В ответ на широко разрекламированные планы объединенной коалиции о предстоящем генеральном штурме ключевой позиции египтян в районе Суэцкого канала – города и порта Порт-Саид наше правительство выступило с предостережением к мировому сообществу: «…внять голосу благоразумия и остановить войну в Египте». Конечно же, не вняли, пошли на штурм.
Любители сенсаций, фотокорреспонденты западных СМИ были, естественно, на месте предстоящих ожидаемых победных действий англо-французской эскадры.
И вот что они увидели. Утром 5 ноября 1956 года объединенная англо-французская эскадра пошла с моря на штурм города и порта. Эскадру возглавлял французский крейсер, который огнем с моря поддерживал высадку десанта. Ему в кильватере следовали другие корабли поддержки десантников. Западная пресса сообщала, что в разгар операции по высадке десанта «…французский крейсер как-то странно задрожал, окутался клубами пара и на глазах всей эскадры стал рассыпаться». На помощь к нему стремительно бросился миноносец сопровождения, который «вдруг на что-то налетел и взорвался, не дойдя до терпящего бедствие крейсера». Никто из экипажей этих двух кораблей не спасся.
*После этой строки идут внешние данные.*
/-- R252 to R255: sums, differences, products and fused products are the exact value rounded once in the mode, with its flags;
the smaller or larger operand keeps its bits. -/
def Sys2Proof.Claims.FloatArithmetic : Prop :=
  ∀ (h : Hdr) (o : FpOps),
    Gives (.fadd h o) h (fp2 o (fun a b => once Flags.f32 o.rm o.ftz (Flags.addX o.rm a b)))
    ∧ Gives (.fsub h o) h (fp2 o (fun a b => once Flags.f32 0 o.ftz (Flags.addX 0 a (Flags.negate b))))
    ∧ Gives (.fmul h o) h (fp2 o (fun a b => once Flags.f32 o.rm o.ftz (Flags.mulX a b)))
    ∧ Gives (.ffma h o) h (fun s tid t => fword o.d (
        let x (w : Word) := Flags.unpack Flags.f32 o.ftz w.toNat
        let p := Flags.mulX (x (Operands.val s (tidGid tid) t o.a)) (x (Operands.src s (tidGid tid) t o.b))
        let q := Flags.addX o.rm p.1 (x (Operands.val s (tidGid tid) t o.c))
        once Flags.f32 o.rm o.ftz (q.1, p.2 ||| q.2)))
    ∧ Gives (.fmin h o) h (fun s tid t => fword o.d (Flags.minmax Flags.f32 o.ftz (o.xop == 1) false
        (Operands.val s (tidGid tid) t o.a).toNat (Operands.src s (tidGid tid) t o.b).toNat))
    ∧ Gives (.fmax h o) h (fun s tid t => fword o.d (Flags.minmax Flags.f32 o.ftz (o.xop == 1) true
        (Operands.val s (tidGid tid) t o.a).toNat (Operands.src s (tidGid tid) t o.b).toNat))
    ∧ (∀ ftz nan a b, a < 2 ^ 32 → b < 2 ^ 32 →
        (Flags.minmax Flags.f32 ftz nan false a b).1 ∈ [a, b, a / 2 ^ 31 * 2 ^ 31, b / 2 ^ 31 * 2 ^ 31, 0x7FC00000]
        ∧ (Flags.minmax Flags.f32 ftz nan true a b).1 ∈ [a, b, a / 2 ^ 31 * 2 ^ 31, b / 2 ^ 31 * 2 ^ 31, 0x7FC00000])

/-- R255, R256: a comparison writes one predicate and raises IV by Table 09.5; a class word has the one bit of its class. -/
def Sys2Proof.Claims.FloatComparisonsAndClasses : Prop :=
  (∀ (h : Hdr) (o : FcmpOps), o.xop.toNat < 14 → Gives (.fcmp h o) h (fun s tid t =>
    let x := Flags.unpack Flags.f32 o.ftz (Operands.val s (tidGid tid) t o.a).toNat
    let y := Flags.unpack Flags.f32 o.ftz (Operands.srcF s (tidGid tid) t o.b).toNat
    let nan := Flags.isNan x || Flags.isNan y
    { Results.bit o.p (orders o.xop.toNat (Flags.cmpNum x y)) with
      flags := if nan && decide (2 ≤ o.xop.toNat ∧ o.xop.toNat ≤ 5) then Flags.iv else Flags.sig x ||| Flags.sig y }))
  ∧ (∀ (h : Hdr) (o : FpOps), Gives (.fclass h o) h (fun s tid t =>
      Results.word o.d (1 <<< classBit (Operands.val s (tidGid tid) t o.a))))

/-- Floating-point arithmetic, comparisons and classes. -/
def Obligations.FloatArithmeticAndComparisons : Prop := Sys2Proof.Claims.FloatArithmetic ∧ Sys2Proof.Claims.FloatComparisonsAndClasses

/-- R253, R258: the reciprocal, the root and the quotient are correctly rounded, the other functions within their bounds. With
LA 0 the result is written at once. Model's choice in it: log 9. -/
def Sys2Proof.Claims.FloatFunctions : Prop :=
  ∀ (h : Hdr) (o : FpOps), h.la = 0 →
    Gives (.frcp h o) h (fun s tid t => fword o.d (once Flags.f32 0 o.ftz (Flags.divX 26 (.fin false (2 ^ 23) (-23))
      (Flags.unpack Flags.f32 o.ftz (Operands.val s (tidGid tid) t o.a).toNat))))
    ∧ Gives (.fsqrt h o) h (fun s tid t => fword o.d (once Flags.f32 o.rm o.ftz (Flags.sqrtX 26
      (Flags.unpack Flags.f32 o.ftz (Operands.val s (tidGid tid) t o.a).toNat))))
    ∧ Gives (.fdiv h o) h (fp2 o (fun a b => once Flags.f32 o.rm o.ftz (Flags.divX 26 a b)))
    ∧ Gives (.frsq h o) h (fp1 o (Flags.frsq o.ftz))
    ∧ Gives (.fexp2 h o) h (fp1 o (Flags.fexp2 o.ftz))
    ∧ Gives (.flog2 h o) h (fp1 o (Flags.flog2 o.ftz))
    ∧ Gives (.fsin h o) h (fp1 o (Flags.fsincos false o.ftz))
    ∧ Gives (.fcos h o) h (fp1 o (Flags.fsincos true o.ftz))

/-- R257: Table 09.6, and the exact results of R258, of the functions that take one operand. -/
def Sys2Proof.Claims.FloatSpecialInputs : Prop :=
  ∀ ftz : Bool,
    let inf : Word := 0x7F800000
    let ninf : Word := 0xFF800000
    let nan : Word := 0x7FC00000
    let nz : Word := 0x80000000
    let fs := [Flags.frsq ftz, Flags.fexp2 ftz, Flags.flog2 ftz, Flags.fsincos false ftz, Flags.fsincos true ftz]
    fs.map (· 0) = [(inf, Flags.dz), (0x3F800000, 0), (ninf, Flags.dz), (0, 0), (0x3F800000, 0)]
    ∧ fs.map (· nz) = [(ninf, Flags.dz), (0x3F800000, 0), (ninf, Flags.dz), (nz, 0), (0x3F800000, 0)]
    ∧ fs.map (· inf) = [(0, 0), (inf, 0), (inf, 0), (nan, Flags.iv), (nan, Flags.iv)]
    ∧ fs.map (· ninf) = [(nan, Flags.iv), (0, 0), (nan, Flags.iv), (nan, Flags.iv), (nan, Flags.iv)]
    ∧ (∀ f ∈ fs, ∀ x : Word, x.extractLsb' 22 9 = 0x1FF → f x = (nan, 0))
    ∧ (∀ f ∈ fs, ∀ x : Word, x.extractLsb' 22 9 = 0x1FE → x.extractLsb' 0 22 ≠ 0 → f x = (nan, Flags.iv))
    ∧ (∀ x : Word, x.getLsbD 31 = true → 0x80800000 ≤ x.toNat → x.toNat < 0xFF800000 →
        Flags.frsq ftz x = (nan, Flags.iv) ∧ Flags.flog2 ftz x = (nan, Flags.iv))
    ∧ (∀ n : Nat, n < 254 → Flags.flog2 ftz (BitVec.ofNat 32 ((n + 1) * 2 ^ 23))
        = (BitVec.ofNat 32 (Flags.round Flags.f32 0 ftz (decide (n < 126)) ((n : Int) - 126).natAbs 0).1, 0))
    ∧ (∀ n : Nat, n < 126 → Flags.frsq ftz (BitVec.ofNat 32 ((2 * n + 1) * 2 ^ 23)) = (BitVec.ofNat 32 ((190 - n) * 2 ^ 23), 0))

/-- The approximated functions. -/
def Obligations.FloatFunctionsAndSpecialInputs : Prop := Sys2Proof.Claims.FloatFunctions ∧ Sys2Proof.Claims.FloatSpecialInputs

/-- R79: rounding a magnitude gives the nearest unit with ties to even, the one toward zero, or the one in the direction of the
mode, and says whether anything was lost. -/
def Sys2Proof.Claims.RoundingByMode : Prop :=
  ∀ (neg : Bool) (m s : Nat),
    let r (rm : BitVec 2) := Flags.roundShift rm neg m s
    (∀ k, ((r 0).1 * 2 ^ s : Int) - m ≤ |(k * 2 ^ s : Int) - m| ∧ (m : Int) - (r 0).1 * 2 ^ s ≤ |(k * 2 ^ s : Int) - m|)
    ∧ (2 * (m % 2 ^ s) = 2 ^ s → (r 0).1 % 2 = 0)
    ∧ (r 1).1 * 2 ^ s ≤ m ∧ m < ((r 1).1 + 1) * 2 ^ s
    ∧ (if neg then (r 2).1 = (r 1).1 else m ≤ (r 2).1 * 2 ^ s ∧ (r 2).1 * 2 ^ s < m + 2 ^ s)
    ∧ (if neg then m ≤ (r 3).1 * 2 ^ s ∧ (r 3).1 * 2 ^ s < m + 2 ^ s else (r 3).1 = (r 1).1)
    ∧ (∀ rm, (r rm).2 = false ↔ 2 ^ s ∣ m) ∧ (∀ rm, 2 ^ s ∣ m → (r rm).1 * 2 ^ s = m)

/-- R75, R79: every number of a format rounds to itself in every mode, and raises no flag. -/
def Sys2Proof.Claims.RepresentableNumbersRoundToThemselves : Prop :=
  ∀ f ∈ [Flags.f32, Flags.f16, Flags.bf16], ∀ (rm : BitVec 2) (n : Nat), n < 2 * f.signBit →
    n / 2 ^ f.fb % 2 ^ f.eb ≠ f.emax → Flags.deliver f rm false (Flags.unpack f false n) = (n, 0)

/-- Rounding. -/
def Obligations.Rounding : Prop := Sys2Proof.Claims.RoundingByMode ∧ Sys2Proof.Claims.RepresentableNumbersRoundToThemselves

/-- R259 to R264: packed halves work element by element, conversions and roundings by the table of types, and bfpx expands a
byte with its exponent. -/
def Sys2Proof.Claims.PackedHalvesAndConversions : Prop :=
  ∀ (h : Hdr),
    (∀ o : HalfOps, Gives (.hadd2 h o) h (half2 o (fun a b => once Flags.f16 0 o.ftz
        (Flags.addX 0 (Flags.unpack Flags.f16 o.ftz a.toNat) (Flags.unpack Flags.f16 o.ftz b.toNat)))))
    ∧ (∀ o : HalfOps, Gives (.hmul2 h o) h (half2 o (fun a b => once Flags.f16 0 o.ftz
        (Flags.mulX (Flags.unpack Flags.f16 o.ftz a.toNat) (Flags.unpack Flags.f16 o.ftz b.toNat)))))
    ∧ (∀ o : HalfOps, Gives (.hfma2 h o) h (fun s tid t =>
        let a := Operands.val s (tidGid tid) t o.a
        let b := Operands.src s (tidGid tid) t o.b
        let c := Operands.val s (tidGid tid) t o.c
        let e (i : Nat) := Flags.fma Flags.f16 0 o.ftz (a.extractLsb' i 16).toNat (b.extractLsb' i 16).toNat (c.extractLsb' i 16).toNat
        pair o.d (e 0) (e 16)))
    ∧ (∀ o : HalfOps, Gives (.hmax2 h o) h (half2 o (fun a b =>
        Flags.minmax (if o.bf then Flags.bf16 else Flags.f16) o.ftz o.nan true a.toNat b.toNat)))
    ∧ (∀ o : HalfOps, Gives (.hmin2 h o) h (half2 o (fun a b =>
        Flags.minmax (if o.bf then Flags.bf16 else Flags.f16) o.ftz o.nan false a.toNat b.toNat)))
    ∧ (∀ o : CvtOps, CvtOps.isPacked o.dt = true → Gives (.cvt h o) h (fun s tid t =>
        pair o.d (FloatArith.convert o (Operands.val s (tidGid tid) t o.a).toNat)
          (FloatArith.convert o (Operands.val s (tidGid tid) t o.b).toNat)))
    ∧ (∀ o : CvtOps, CvtOps.isPacked o.dt = false → Gives (.cvt h o) h (fun s tid t =>
        let r := FloatArith.convert o (if CvtOps.isPair o.st then (Operands.val64 s (tidGid tid) t o.a).toNat
          else (Operands.val s (tidGid tid) t o.a).toNat)
        { (if CvtOps.isPair o.dt then Results.dword o.d (BitVec.ofNat 64 r.1) else Results.word o.d (BitVec.ofNat 32 r.1)) with
          flags := r.2 }))
    ∧ (∀ o : FroundOps, Gives (.fround h o) h (fun s tid t =>
        let r := Flags.fround o.ftz o.mode (Operands.val s (tidGid tid) t o.a)
        { Results.word o.d r.1 with flags := r.2 }))
    ∧ (∀ o : BfpOps, Gives (.bfpx h o) h (fun s tid t =>
        let a := Operands.val s (tidGid tid) t o.a
        let k := 8 - (o.n.toNat + 2)
        Results.word o.d (Flags.expand (((a.extractLsb' 0 8) >>> k <<< k).toInt) (a.extractLsb' 8 8).toNat)))

/-- R87: a float becomes the nearer integer of the mode, the nearer end of the range with IV outside it, and 0 with IV from a
NaN; NX tells a value that was no integer. R86: an integer saturates under SAT or wraps. -/
def Sys2Proof.Claims.ConversionsToIntegers : Prop :=
  (∀ (rm : BitVec 2) sgn w, 0 < w → (∀ q, Flags.fpToInt rm sgn w (.nan q) = (0, Flags.iv))
    ∧ Flags.fpToInt rm sgn w (.inf true) = (if sgn then -(2 ^ (w - 1)) else 0, Flags.iv)
    ∧ Flags.fpToInt rm sgn w (.inf false) = (if sgn then 2 ^ (w - 1) - 1 else 2 ^ w - 1, Flags.iv)
    ∧ (∀ neg m e, let r := Flags.fpToInt rm sgn w (.fin neg m e)
        Flags.intLo sgn w ≤ r.1 ∧ r.1 ≤ Flags.intHi sgn w
        ∧ (r.2 = Flags.iv ↔ (Flags.toInt rm neg m e).1 ≠ r.1)
        ∧ (r.2 = Flags.nx ↔ (Flags.toInt rm neg m e).1 = r.1 ∧ (Flags.toInt rm neg m e).2 = true)))
  ∧ (∀ (o : CvtOps) (x : Nat), CvtOps.isFloat o.dt = false → CvtOps.isFloat o.st = false → o.dt = 7 → x < 2 ^ 64 →
    (FloatArith.convert o x).2 = 0
    ∧ ((FloatArith.intType o.st) = (true, 64) →
      (BitVec.ofNat 32 (FloatArith.convert o x).1).toInt
        = if o.sat then clamp false 32 (BitVec.ofNat 64 x).toInt else ((BitVec.ofNat 64 x).setWidth 32).toInt))

/-- Packed halves and conversions. -/
def Obligations.PackedHalvesAndAllConversions : Prop := Sys2Proof.Claims.PackedHalvesAndConversions ∧ Sys2Proof.Claims.ConversionsToIntegers

/-- R49 to R51: a long instruction with LA not 0 goes on at once and changes no register or flag; its results stand with the
thread under a shadow of LA instructions, and results that were pending stay pending. -/
def Sys2Proof.Claims.LongResultsWaitForTheirShadow : Prop :=
  ∀ (h : Hdr) s c tid t, Solo s c h tid t → h.la ≠ 0 →
    (∀ (i : Instr) (o : FpOps), i ∈ [Instr.frcp h o, .frsq h o, .fsqrt h o, .fdiv h o, .fexp2 h o, .flog2 h o, .fsin h o,
      .fcos h o] → ∃ u t' x, exec i s = .next u ∧ u.thread? tid = some t' ∧ t'.pc = nextPc t.pc ∧ t'.status = .ready
        ∧ (∀ j, t'.v j = t.v j) ∧ (∀ j, t'.q j = t.q j) ∧ t'.flags = t.flags
        ∧ t'.longs.getLast? = some x ∧ x.left = h.la.toNat ∧ x.arrived = false ∧ x.vals.isSome = true
        ∧ t'.longs.dropLast.map LongOp.dests = t.longs.map LongOp.dests
        ∧ u = { s with threads := u.threads, nextId := s.nextId + 1 })
    ∧ (∀ (i : Instr) (o : IntOps), i ∈ [Instr.idiv h o, .irem h o] →
      ∃ u t' x, exec i s = .next u ∧ u.thread? tid = some t' ∧ t'.pc = nextPc t.pc
        ∧ (∀ j, t'.v j = t.v j) ∧ (∀ j, t'.q j = t.q j) ∧ t'.flags = t.flags
        ∧ t'.longs.getLast? = some x ∧ x.left = h.la.toNat ∧ x.arrived = false ∧ x.vals.isSome = true
        ∧ u = { s with threads := u.threads, nextId := s.nextId + 1 })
Видя происшедшее, десантники, частично зацепившиеся за египетский берег, панически бежали на кораблях поддержки. Вся объединенная эскадра срочно покинула поле боя.
Естественно, «свободная» пресса на Западе первые два-три дня в ноябре 1956 года публиковала потрясшие весь мир снимки и сдержанные комментарии к ним. Наша агентура штурмовала нас этой «разведывательной» информацией с прямым вопросом: «Что же такое вы сделали с этими французами?»
После этих событий последовала и соответствующая реакция со стороны стран-участников антиегипетской коалиции. Правительство Израиля уже 5 ноября 1956 года отдало приказ войскам о прекращении агрессии против Египта, а правительства Англии и Франции отдали такие приказы на другой день, то есть 6 ноября 1956 года. К двум часам утра 7 ноября 1956 года все военные действия против Египта были прекращены. (См. Дипломатический словарь, том 1, стр. 122)
Так что же случилось с западной прессой? Почему она вся и в одно время замолчала, забыла об этом событии?
Ведь мировая сенсация, только бы и поговорить!
Злые языки утверждают, что этой прессе было сказано примерно так: «Господа, это же не хорошо и не патриотично, расписывать в таких тонах чужие успехи в научнотехническом прогрессе. Да так можно и весь мир перепугать!
Вы только подумайте, что будут люди про нас говорить!!!»
И вот результат. Будто бы и не было генерального «победоносного» штурма союзной эскадрой Порт-Саида. Все все позабыли. А газеты этих дней? Снимки хода высадки десанта? Газеты – это же однодневки, они не живучи. Говорят, что прессу этих дней даже не доставляли в Лондон, чтобы факты не попали на учет в книгу рекордов Гиннеса, но об этом знают все в Лондоне и Париже.
Корреспонденты на Западе писали, что, якобы, французский президент, во время очередного визита, спрашивал у Н. С. Хрущева: «Что же вы сделали с нашим крейсером у Порт-Саида?» На что получил вполне дипломатичный ответ: «Так вы же с Насером воевали. Вот у него и спросите!»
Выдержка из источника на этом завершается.